We propose cue supports named argument functions and calls to “structs” as a shorthand for the common macro pattern (e.g. (s & { _, a: x}).out).

A function argument is now defined as:

	Argument       = [ identifier ":" ] Expression .

Any named argument must be followed by other named arguments.

The expression s(a: x, b: y), where s is a struct, is now a shorthand for s & {_, a: x, b: y).

Validator

A validator is a special builtin that is evaluated by unifying it with other values whereby the result is one of a few outcomes:

pass: returns _ if the validation is successful and making the value with which it was unified more specific does not change this result (or it is a final evaluation).
incomplete error: the validation failed, but making the value with which it was unified more specific could change this result
fatal error: the validation failed and making the value more specific cannot change this result.

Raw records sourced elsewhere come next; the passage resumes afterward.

-- ==== Sys2Proof/Laws/CanonDfu.lean ====
section
/-!
SUPPORT. What Machine/Dfu.lean defines keeps the canonical form of what is stored.
-/

namespace Sys2Proof.Machine

variable {rq : Kept}

theorem modeUnit_canon (p : Packet) (t : State) (u : Nat) (ht : t.Good rq) :
    (modeUnit p t u).Good rq := by
  unfold modeUnit
  repeat' with_reducible first
    | assumption | intro _ | apply State.wr_canon | apply State.wrs_canon | apply dfuDerive_canon | apply dsyncUnit_canon
    | apply canon_ite | split | dsimp only

theorem execDfuMode_canon (p : Packet) (s : State) (hs : s.Good rq) :
    OutGood rq (execDfuMode p s) := by
  unfold execDfuMode
  repeat' with_reducible first
    | assumption | intro _ | apply fcpStep_canon | apply modeUnit_canon | apply canon_next | apply canon_iteO
    | apply canon_iteF | apply canon_final | apply canon_wait | apply canon_pend | apply canon_foldl | apply canon_foldl1
    | apply canon_foldl2 | split | dsimp only

theorem corrShadows_canon (p : Packet) (s : State) (hs : s.Good rq) :
    (corrShadows p s).Good rq := by
  unfold corrShadows
  repeat' with_reducible first
    | assumption | intro _ | apply State.modDu_canon | apply State.setReg_canon | apply State.wr_canon | apply canon_ite
    | apply canon_foldl | apply canon_foldl1 | apply canon_foldl2 | split | dsimp only | apply canon_mk
    | apply State.Good.regs | apply State.Good.eff | apply State.Good.dram | apply State.Good.host | apply State.Good.pending
    | apply State.Good.cont | apply State.Good.whole | apply State.Good.chutes | apply State.Good.log | apply State.Good.same
    | apply State.Good.privs
    | apply State.Good.sram

theorem execDfuCorr_canon (p : Packet) (s : State) (hs : s.Good rq) :
    OutGood rq (execDfuCorr p s) := by
  unfold execDfuCorr
  repeat' with_reducible first
    | assumption | intro _ | apply corrCommit_canon | apply corrShadows_canon | apply fOk_canon | apply fcpStep_canon
    | apply canon_next | apply canon_iteO | apply canon_iteF | apply canon_final | apply canon_wait | apply canon_pend
    | apply canon_ite | split | dsimp only

theorem execDfuSync_canon (p : Packet) (s : State) (hs : s.Good rq) :
    OutGood rq (execDfuSync p s) := by
  unfold execDfuSync
  repeat' with_reducible first
    | assumption | intro _ | apply dsyncGo_canon | apply fOk_canon | apply fcpStep_canon | apply canon_next | apply canon_iteO
    | apply canon_iteF | apply canon_final | apply canon_wait | apply canon_pend | split | dsimp only

theorem execDfuPreset_canon (p : Packet) (s : State) (hs : s.Good rq) :
    OutGood rq (execDfuPreset p s) := by
  unfold execDfuPreset
  repeat' with_reducible first
    | assumption | intro _ | apply applyPreset_canon | apply fOk_canon | apply fcpStep_canon | apply canon_next
    | apply canon_iteO | apply canon_iteF | apply canon_final | apply canon_wait | apply canon_pend | apply canon_foldl
    | apply canon_foldl1 | apply canon_foldl2 | split | dsimp only

theorem rsCfg_canon (p : Packet) (s : State) (hs : s.Good rq) :
    (rsCfg p s).Good rq := by
  unfold rsCfg
  repeat' with_reducible first
    | assumption | intro _ | apply State.applyRegs_canon | apply State.wrs_canon | apply dsyncUnit_canon | apply canon_ite
    | split | dsimp only

theorem execResampleCfg_canon (p : Packet) (s : State) (hs : s.Good rq) :
    OutGood rq (execResampleCfg p s) := by
  unfold execResampleCfg
  repeat' with_reducible first
    | assumption | intro _ | apply fcpStep_canon | apply rsCfg_canon | apply canon_next | apply canon_iteO | apply canon_iteF
    | apply canon_final | apply canon_wait | apply canon_pend | split | dsimp only

theorem execDfuStatus_canon (p : Packet) (s : State) (hs : s.Good rq) :
    OutGood rq (execDfuStatus p s) := by
  unfold execDfuStatus
  repeat' with_reducible first
    | assumption | intro _ | apply State.zeroFields_canon | apply fcpStep_canon | apply canon_next | apply canon_iteO
    | apply canon_iteF | apply canon_final | apply canon_wait | apply canon_pend | apply canon_ite | apply canon_foldl
    | apply canon_foldl1 | apply canon_foldl2 | split | dsimp only

theorem execDfuAnchor_canon (p : Packet) (s : State) (hs : s.Good rq) :
    OutGood rq (execDfuAnchor p s) := by
  unfold execDfuAnchor
  repeat' with_reducible first
    | assumption | intro _ | apply State.wr_canon | apply fOk_canon | apply fcpStep_canon | apply canon_next
    | apply canon_iteO | apply canon_iteF | apply canon_final | apply canon_wait | apply canon_pend | apply canon_ite | split
    | dsimp only

theorem execDfuCorrCommitGo_canon (m : Nat) (v : Word) (s : State) (hs : s.Good rq) :
    OutGood rq (execDfuCorrCommitGo m v s) := by
  unfold execDfuCorrCommitGo
  repeat' with_reducible first
    | assumption | intro _ | apply State.writeBy_canon | apply corrCommit_canon | apply canon_next | apply canon_iteO | split
    | dsimp only

theorem execDfuSyncGoWrite_canon (m : Nat) (v : Word) (s : State) (hs : s.Good rq) :
    OutGood rq (execDfuSyncGoWrite m v s) := by
  unfold execDfuSyncGoWrite
  repeat' with_reducible first
    | assumption | intro _ | apply State.writeBy_canon | apply dsyncGo_canon | apply canon_next | apply canon_iteO | split
    | dsimp only

theorem dfuCtrlWrite_canon (u v : Nat) (s : State) (hs : s.Good rq) :
    (dfuCtrlWrite u v s).Good rq := by
  unfold dfuCtrlWrite
  repeat' with_reducible first
    | assumption | intro _ | apply State.zeroFields_canon | apply plainWrite_canon | apply canon_ite | split | dsimp only

theorem execDfuClrCounters_canon (m u : Nat) (v : Word) (s : State) (hs : s.Good rq) :
    OutGood rq (execDfuClrCounters m u v s) := by
  unfold execDfuClrCounters
  repeat' with_reducible first
    | assumption | intro _ | apply State.writeBy_canon | apply dfuCtrlWrite_canon | apply canon_next | apply canon_iteO
    | apply canon_ite | split | dsimp only

theorem execCorrApply_canon (s : State) (hs : s.Good rq) :
    OutGood rq (execCorrApply s) := by
  unfold execCorrApply
  repeat' with_reducible first
    | assumption | intro _ | apply corrApplyUnit_canon | apply canon_next | apply canon_iteO | apply canon_ite
    | apply canon_foldl | apply canon_foldl1 | apply canon_foldl2 | split | dsimp only

theorem execDsyncApply_canon (s : State) (hs : s.Good rq) :
    OutGood rq (execDsyncApply s) := by
  unfold execDsyncApply
  repeat' with_reducible first
    | assumption | intro _ | apply dsyncUnit_canon | apply canon_next | apply canon_iteO | apply canon_ite | apply canon_foldl
    | apply canon_foldl1 | apply canon_foldl2 | split | dsimp only

theorem execDfuTempUpdate_canon (t : Nat) (s : State) (hs : s.Good rq) :
    OutGood rq (execDfuTempUpdate t s) := by
  unfold execDfuTempUpdate
  repeat' with_reducible first
    | assumption | intro _ | apply State.modDu_canon | apply State.wr_canon | apply setSkewEff_canon | apply canon_next
    | apply canon_iteO | apply canon_ite | apply canon_foldl | apply canon_foldl1 | apply canon_foldl2 | split | dsimp only
    | apply canon_mk | apply State.Good.regs | apply State.Good.eff | apply State.Good.dram | apply State.Good.host
    | apply State.Good.pending | apply State.Good.cont | apply State.Good.whole | apply State.Good.chutes
    | apply State.Good.log | apply State.Good.same | apply State.Good.privs
    | apply State.Good.sram

theorem skewAtEdge_canon (s : State) (hs : s.Good rq) :
    (skewAtEdge s).Good rq := by
  unfold skewAtEdge
  repeat' with_reducible first
    | assumption | intro _ | apply State.modDu_canon | apply setSkewEff_canon | apply canon_foldl | apply canon_foldl1
    | apply canon_foldl2 | refine canon_fst_of (by assumption) ?_ | refine canon_snd_of (by assumption) ?_ | split
    | dsimp only | apply canon_mk | apply State.Good.regs | apply State.Good.eff | apply State.Good.dram
    | apply State.Good.host | apply State.Good.pending | apply State.Good.cont | apply State.Good.whole
    | apply State.Good.chutes | apply State.Good.log | apply State.Good.same | apply State.Good.privs
    | apply State.Good.sram

theorem anchLevel_canon (s : State) (u m : Nat) (hs : s.Good rq) :
    (anchLevel s u m).Good rq := by
  unfold anchLevel
  repeat' with_reducible first
    | assumption | intro _ | apply State.modDu_canon | split | dsimp only | apply canon_mk | apply State.Good.regs
    | apply State.Good.eff | apply State.Good.dram | apply State.Good.host | apply State.Good.pending
    | apply State.Good.cont | apply State.Good.whole | apply State.Good.chutes | apply State.Good.log
    | apply State.Good.same | apply State.Good.privs | apply State.Good.sram

theorem anchorMember_canon (s : State) (u m : Nat) (hs : s.Good rq) :
    (anchorMember s u m).1.Good rq := by
  unfold anchorMember
  repeat' with_reducible first
    | assumption | intro _ | apply canon_ite | apply canon_ite1 | refine canon_fst_of (by assumption) ?_
    | refine canon_snd_of (by assumption) ?_ | apply State.wr_canon | split | dsimp only | apply canon_mk
    | apply State.Good.regs | apply State.Good.eff | apply State.Good.dram | apply State.Good.host
    | apply State.Good.pending | apply State.Good.cont | apply State.Good.whole | apply State.Good.chutes
    | apply State.Good.log | apply State.Good.same | apply State.Good.privs | apply State.Good.sram

theorem anchAll_canon (s : State) (u : Nat) (hs : s.Good rq) :
    (anchAll s u).1.Good rq := by
  unfold anchAll
  repeat' with_reducible first
    | assumption | intro _ | apply canon_ite1 | apply canon_ite2 | apply canon_foldl | apply canon_foldl1
    | apply canon_foldl2 | refine canon_fst_of (by assumption) ?_ | refine canon_snd_of (by assumption) ?_
    | apply State.modDu_canon | apply State.wr_canon | apply anchLevel_canon | apply anchorMember_canon | split | dsimp only
    | apply canon_mk | apply State.Good.regs | apply State.Good.eff | apply State.Good.dram | apply State.Good.host
    | apply State.Good.pending | apply State.Good.cont | apply State.Good.whole | apply State.Good.chutes
    | apply State.Good.log | apply State.Good.same | apply State.Good.privs | apply State.Good.sram

theorem execAnchorUpdate_canon (u : Nat) (s : State) (hs : s.Good rq) :
    OutGood rq (execAnchorUpdate u s) := by
  unfold execAnchorUpdate
  repeat' with_reducible first
    | assumption | intro _ | apply State.modDu_canon | apply State.raise_canon | apply State.wr_canon | apply anchAll_canon
    | apply applyPreset_canon | apply corrCommit_canon | apply canon_next | apply canon_iteO | apply canon_ite
    | apply canon_ite1 | apply canon_ite2 | apply State.raiseAt_canon | split | dsimp only | apply canon_mk
    | apply State.Good.regs | apply State.Good.eff | apply State.Good.dram | apply State.Good.host
    | apply State.Good.pending | apply State.Good.cont | apply State.Good.whole | apply State.Good.chutes
    | apply State.Good.log | apply State.Good.same | apply State.Good.privs | apply State.Good.sram

end Sys2Proof.Machine
end

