theorem takeJob_canon (s : State) (c : Chain) (j : Job) (hs : s.Good rq) :
    (takeJob s c j).Good rq := by
  unfold takeJob
  repeat' with_reducible first
    | assumption | intro _ | apply State.modEJob_canon | apply canon_ite1 | apply canon_ite2 | apply canon_foldl
    | apply canon_foldl1 | apply canon_foldl2 | refine canon_fst_of (by assumption) ?_
    | refine canon_snd_of (by assumption) ?_ | split | dsimp only | apply canon_mk | apply State.Good.regs
    | apply State.Good.eff | apply State.Good.dram | apply State.Good.host | apply State.Good.pending | apply State.Good.cont
    | apply State.Good.whole | apply State.Good.chutes | apply State.Good.log | apply State.Good.same | apply State.Good.privs
    | apply State.Good.sram

theorem execJobDispatch_canon (n : Nat) (s : State) (hs : s.Good rq) :
    OutGood rq (execJobDispatch n s) := by
  unfold execJobDispatch
  repeat' with_reducible first
    | assumption | intro _ | apply barnRegs_canon | apply inputLost_canon | apply takeJob_canon | apply canon_next
    | apply canon_iteO | apply canon_ite | apply canon_ite2 | refine canon_fst_of (by assumption) ?_
    | refine canon_snd_of (by assumption) ?_ | split | dsimp only | apply canon_mk | apply State.Good.regs
    | apply State.Good.eff | apply State.Good.dram | apply State.Good.host | apply State.Good.pending | apply State.Good.cont
    | apply State.Good.whole | apply State.Good.chutes | apply State.Good.log | apply State.Good.same | apply State.Good.privs
    | apply State.Good.sram

theorem sealJob_canon (s : State) (n : Nat) (c : Chain) (j : Job) (hs : s.Good rq) :
    (sealJob s n c j).Good rq := by
  unfold sealJob
  repeat' with_reducible first
    | assumption | intro _ | apply State.modEng_canon | apply State.wr64_canon | apply canon_ite | apply canon_ite1
    | apply canon_ite2 | split | dsimp only | apply canon_mk | apply State.Good.regs | apply State.Good.eff
    | apply State.Good.dram | apply State.Good.host | apply State.Good.pending | apply State.Good.cont
    | apply State.Good.whole | apply State.Good.chutes | apply State.Good.log | apply State.Good.same | apply State.Good.privs
    | apply State.Good.sram

theorem execJobSeal_canon (n : Nat) (s : State) (hd : rq.mem = none) (hs : s.Good rq) :
    OutGood rq (execJobSeal n s) := by
  unfold execJobSeal
  repeat' with_reducible first
    | assumption | intro _ | apply barnRegs_canon | apply fence_canon | apply sealJob_canon | apply canon_next
    | apply canon_iteO | apply canon_ite | refine canon_fst_of (by assumption) ?_ | refine canon_snd_of (by assumption) ?_
    | split | dsimp only | apply canon_mk | apply State.Good.regs | apply State.Good.eff | apply State.Good.dram
    | apply State.Good.host | apply State.Good.pending | apply State.Good.cont | apply State.Good.whole
    | apply State.Good.chutes | apply State.Good.log | apply State.Good.same | apply State.Good.privs
    | apply State.Good.sram

theorem sealBad_canon (s : State) (b : Nat) (c : Chain) (j : Job) (hd : rq.mem = none) (hs : s.Good rq) :
    (sealBad s b c j).Good rq := by
  unfold sealBad
  repeat' with_reducible first
    | assumption | intro _ | apply State.bump_canon | apply State.modChain_canon | apply State.modEJob_canon
    | apply barnRegs_canon | apply fence_canon | apply canon_ite | split | dsimp only | apply canon_mk | apply State.Good.regs
    | apply State.Good.eff | apply State.Good.dram | apply State.Good.host | apply State.Good.pending | apply State.Good.cont
    | apply State.Good.whole | apply State.Good.chutes | apply State.Good.log | apply State.Good.same | apply State.Good.privs
    | apply State.Good.sram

A validator must be run at the last stage of evaluating a node, after a fixed point is reached evaluating all all non-validator values, in which case any error is considered a fatal error. A validator may be run at earlier stages of the evaluation of a node, in which case an incomplete error signifies that the decision on validity must be postponed.

An example of a language-level validator is <10. struct.MinFields and struct.MaxFields are examples of validators of builtin packages.

Validators can be thought of as a Go function that has an error return signature.

Inferred validators

Optional: Builtin functions that have the signature foo(x1, x2, …, xn) bool may be implicitly interpreted as validators of the signature foo(x2, …, xn) error.

The CUE function notation

We define the following signature format for cue functions:

FunctionDecl   = identifier Arguments "::" Expression .   
Arguments      = "(" [ Argument { "," Argument } [ "," ] ] ")" .
Argument       = [ identifier ":" ] Expression .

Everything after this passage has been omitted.